§ **Your task**
The answer must be every line of the records below that contains the word "errCode", copied out.

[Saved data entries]
-- ==== Sys2Proof/Certificates/Slice0/Obligations.lean ====
section
/-! DEFINITION. The statements for the provers, from the numbered rules of spec/. First the words they share
(namespace Sys2Proof.Claims), then one definition `Obligations.<Name> : Prop` each. -/

namespace Sys2Proof.Claims

open Sys2Proof Sys2Proof.Machine

/-! ### The opcode map, written out (30_encoding.md R112) -/

/-- The "word" column of 30_encoding.md R112. -/
def tableWord : Instr → Word
  | .nop => 0x00000000#32
  | .configure => 0x01000000#32
  | .softReset => 0x02000000#32
  | .clear => 0x03000000#32
  | .packPre => 0x10000000#32
  | .packPost => 0x10100000#32
  | .crcAppend => 0x11000000#32
  | .padPre => 0x12000000#32
  | .padPost => 0x12100000#32
  | .bchEncodePre => 0x13000000#32
  | .bchEncodePost => 0x13100000#32
  | .ldpcEncodePre => 0x14000000#32
  | .ldpcEncodePost => 0x14100000#32
  | .puncturePre => 0x15000000#32
  | .puncturePost => 0x15100000#32
  | .interleavePay => 0x16000000#32
  | .interleavePost => 0x16100000#32
  | .mapPay => 0x17000000#32
  | .mapPre => 0x17100000#32
  | .mapPost => 0x17200000#32
  | .assemblePre => 0x20000000#32
  | .assemblePost => 0x20100000#32
  | .payload => 0x21000000#32

/-- The "cfg" column of 30_encoding.md R112. -/
def needsConfig : Instr → Bool
  | .nop => false
  | .configure => false
  | .softReset => false
  | .clear => false
  | .crcAppend => false
  | _ => true

/-- The form of each command for a record (30_encoding.md R113). -/
def packOf : Rec → Instr
  | .pre => .packPre
  | .post => .packPost

def padOf : Rec → Instr
  | .pre => .padPre
  | .post => .padPost

def bchOf : Rec → Instr
  | .pre => .bchEncodePre
  | .post => .bchEncodePost

def ldpcOf : Rec → Instr
  | .pre => .ldpcEncodePre
  | .post => .ldpcEncodePost

def punctureOf : Rec → Instr
  | .pre => .puncturePre
  | .post => .puncturePost

def assembleOf : Rec → Instr
  | .pre => .assemblePre
  | .post => .assemblePost

/-- MODCODE of a form of MAP, as a number of ACTCFG (30_encoding.md R118, 46_mapper.md R280). -/
def modCodeOf (cfg : BitVec 15) : MapSel → Nat
  | .pay => cfg.toNat / 16 % 8 + 1
  | .pre => 0
  | .post => cfg.toNat / 128 % 16

/-- 00_scope.md R15: the modulation of each MODCODE, and its bits per symbol. -/
def modulations : List (Modulation × Nat) := [(.bpsk, 1), (.qpsk, 2), (.qam16, 4), (.qam64, 6), (.qam256, 8)]

/-- OUT_MOD as 46_mapper.md R290 has it: the MODCODE in bits 2:0, OUTFMT in bit 3. -/
def outModValue (cfg : BitVec 15) (sel : MapSel) : Nat := modCodeOf cfg sel + (if cfg.getLsbD 14 then 8 else 0)

/-- The form of MAP for a SEL (30_encoding.md R113). -/
def mapOf : MapSel → Instr
  | .pay => .mapPay
  | .pre => .mapPre
  | .post => .mapPost

/-! ### How a command ends -/

/-- The command ends in error: "the engine performs these writes ... and no others" (60_exceptions.md R333). -/
def EndsInError (i : Instr) (s : State) (code : BitVec 8) (info : Word) : Prop :=
  exec i s = .next { s with err := true, errCode := code, errInfo := info, busy := false }

/-- ERR_NOTCFG with the command word while CONFIGURED = 0 (40_control.md R141). -/
def NeedsConfiguration (i : Instr) (s : State) : Prop := s.configured = false → EndsInError i s 0x02 s.latch

/-- ERR_UNDEF(k) or ERR_DATA(k) for the lowest k below n whose element is invalid or above 1 (00_scope.md R12). -/
def ReportsFirstBadBit (i : Instr) (s : State) (n : Nat) : Prop :=
  ∀ bs : List Bool, bs.length < n → HoldsBits s.fb 0 bs →
    (s.fb.elem bs.length = none → EndsInError i s 0x05 (BitVec.ofNat 32 bs.length)) ∧
      ∀ v, s.fb.elem bs.length = some v → 1 < v.toNat → EndsInError i s 0x06 (BitVec.ofNat 32 bs.length)

/-- The command's word, and the codes STATUS.STATE may read while it runs. -/
def IsCommand (i : Instr) (w : Word) (codes : List (BitVec 4)) : Prop :=
  decode w = some i ∧ ∀ s : State, s.busy = true → s.latch = w → stageField s ∈ codes

/-! ### Reset -/

/-- Every register and buffer but DONE and DP has the value 10_state.md R61 and 70_reset_and_hazards.md R370 give it. (What
DP holds after reset is log 7's choice and is not said.) -/
def AtReset (t : State) : Prop :=
  (t.ieDone = false ∧ t.ieErr = false ∧ t.busy = false ∧ t.err = false ∧ t.configured = false ∧ t.errCode = 0 ∧
    t.errInfo = 0) ∧
  (t.latch = 0 ∧ t.cfg0 = 0 ∧ t.actCfg = 0 ∧ t.cursor = 0 ∧ t.outReq = 0 ∧ t.outCount = 0 ∧ t.outMod = 0 ∧
    t.crcValue = 0 ∧ t.puncCount = 0 ∧ t.removedCount = 0) ∧
  (t.store.gen = 0 ∧ t.store.regs.nSymPay = 0 ∧
    ∀ r, t.store.sched.get r = [] ∧ t.store.regs.kSig.get r = 0 ∧ t.store.regs.nFec.get r = 0 ∧
      t.store.regs.nSym.get r = 0 ∧ t.store.regs.schedLen.get r = 0) ∧
  (∀ k, t.fb.elem k = none) ∧ (∀ k, t.ob.read k = 0) ∧ ∀ r k, (t.slots.get r).read k = 0

/-! ### Host accesses -/

/-- `MemRead(a, 4)` in state `s` leaves `t`. -/
def HostReads (s : State) (a : Nat) (t : State) : Prop := hostAccess ⟨.read, a, .w32⟩ s = .next t

/-- `MemWrite(a, 4, v)` in state `s` leaves `t`. -/
def HostWrites (s : State) (a : Nat) (v : Word) (t : State) : Prop := hostAccess ⟨.write v, a, .w32⟩ s = .next t

/-- A read of the idle core that answers `v` and changes nothing. -/
def ReadsWord (s : State) (a : Nat) (v : Word) : Prop := HostReads s a { s with readData := v }

/-! ### Polynomials over GF(2) (00_scope.md R13) -/

open Polynomial in
/-- The polynomial of a bit sequence, its first bit the highest degree. -/
noncomputable def seqPoly : List Bool → (ZMod 2)[X]
  | [] => 0
  | b :: bs => (if b then X ^ bs.length else 0) + seqPoly bs

open Polynomial in
/-- The polynomial `sum a_i x^i` of the natural number `sum a_i 2^i`. -/
noncomputable def natPoly (n : Nat) : (ZMod 2)[X] :=
  ∑ i ∈ Finset.range (n.log2 + 1), if n.testBit i then X ^ i else 0

/-! ### Configuration (40_control.md R144, R145) -/

/-- The preliminary length and its rounding meet 44_puncture.md R232 and R233: `nFec` is the least multiple of
`unit` that is at least `nTemp`. -/
def RoundsUp (nTemp unit nFec : Nat) : Prop := nFec % unit = 0 ∧ nTemp ≤ nFec ∧ nFec < nTemp + unit

/-- A table set fits C columns of R rows (45_interleave.md R260). -/
def FitsGrid (c r : Nat) (t : TableSet) : Prop :=
  t.tw.length = c ∧ (∀ x ∈ t.tw, x < r) ∧ t.dm.Perm (List.range c)

/-- F(rec) (44_puncture.md R233, R235). -/
def Framing (p : Params) (cfg : BitVec 15) (r : Rec) (f : Nat) : Prop :=
  match r with
  | .pre => f = 1
  | .post =>
    (p.fftFactor.at (cfgFft cfg) = some .one ∧ f = 1) ∨ (p.fftFactor.at (cfgFft cfg) = some .two ∧ f = 2)

/-- The condition of check n of 40_control.md R145. -/
def CheckHolds (n : Nat) (p : Params) (cfg : BitVec 15) : Prop :=
  match n with
  | 1 => cfg.toNat / 16 % 8 ≤ 3
  | 2 => cfg.toNat / 128 % 16 ≤ 3
  | 3 => p.validRate.at (cfgFsize cfg, cfgRate cfg) = true
  | 4 =>
    payMod cfg ≠ .qpsk →
      ∃ t, p.tableSet.at (payMod cfg, cfgRate cfg, cfgFsize cfg) = some t ∧
        FitsGrid (payCols cfg) (nFrameOf (cfgFsize cfg) / payCols cfg) t
  | 5 =>
    p.bchFactors.length = 12 ∧ (∀ f ∈ p.bchFactors, 2 ^ 14 ≤ f ∧ f < 2 ^ 15 ∧ f % 2 = 1) ∧
      (bchGenerator p).log2 = 168
  | 6 =>
    ∀ r : Rec,
      (p.kBch.get r + 168) % 360 = 0 ∧ p.nLdpcSig ≤ 64800 ∧ p.kBch.get r + 168 < p.nLdpcSig ∧
        (p.nLdpcSig - (p.kBch.get r + 168)) % 360 = 0 ∧
        (p.ldpcBase.get r).length = (p.kBch.get r + 168) / 360 ∧
        ∀ row ∈ p.ldpcBase.get r,
          1 ≤ row.count ∧ row.count ≤ 12 ∧ row.offsets.length = row.count ∧
            ∀ a ∈ row.offsets, a < p.nLdpcSig - (p.kBch.get r + 168)
  | 7 => ∀ r : Rec, (p.puncOrder.get r).Nodup ∧ ∀ g ∈ p.puncOrder.get r, g < (p.nLdpcSig - (p.kBch.get r + 168)) / 360
  | 8 =>
    ∀ r : Rec,
      ((p.schema.get r).at cfg).length ≤ 1024 ∧ (∀ w ∈ (p.schema.get r).at cfg, 1 ≤ w ∧ w ≤ 32) ∧
        (p.expLen.get r).at cfg + 32 ≤ p.kBch.get r
  | 9 =>
    ∀ r : Rec, ∃ f pt nFec : Nat,
      Framing p cfg r f ∧ (p.puncTemp.get r).at ((p.expLen.get r).at cfg + 32, cfg) = some pt ∧ pt ≤ pBitsOf p r ∧
        RoundsUp (((p.expLen.get r).at cfg + 32) + 168 + pBitsOf p r - pt) (etaOf cfg r * f) nFec ∧
        let nTemp : Int := ((p.expLen.get r).at cfg + 32 : Nat) + 168 + (pBitsOf p r : Int) - pt
        let nPunc : Int := pt - (nFec - nTemp)
        0 ≤ nPunc ∧ nPunc ≤ pBitsOf p r ∧ nPunc ≤ 360 * ((p.puncOrder.get r).length : Int) ∧
          nFec / etaOf cfg r ≤ 32400
  | 10 =>
    (cfg.toNat / 128 % 16 = 2 ∨ cfg.toNat / 128 % 16 = 3) →
      ∃ t, p.l1TableSet.at (l1Mod cfg) = some t ∧ nFecOf p cfg .post % (2 * eta (l1Mod cfg)) = 0 ∧
        FitsGrid (2 * eta (l1Mod cfg)) (nFecOf p cfg .post / (2 * eta (l1Mod cfg))) t
  | 11 =>
    nFrameOf (cfgFsize cfg) % eta (payMod cfg) = 0 ∧ nFrameOf (cfgFsize cfg) / eta (payMod cfg) ≤ 32400
  | _ => True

§ **Finished task**
  exec i s = .next { s with err := true, errCode := code, errInfo := info, busy := false }
  (t.ieDone = false ∧ t.ieErr = false ∧ t.busy = false ∧ t.err = false ∧ t.configured = false ∧ t.errCode = 0 ∧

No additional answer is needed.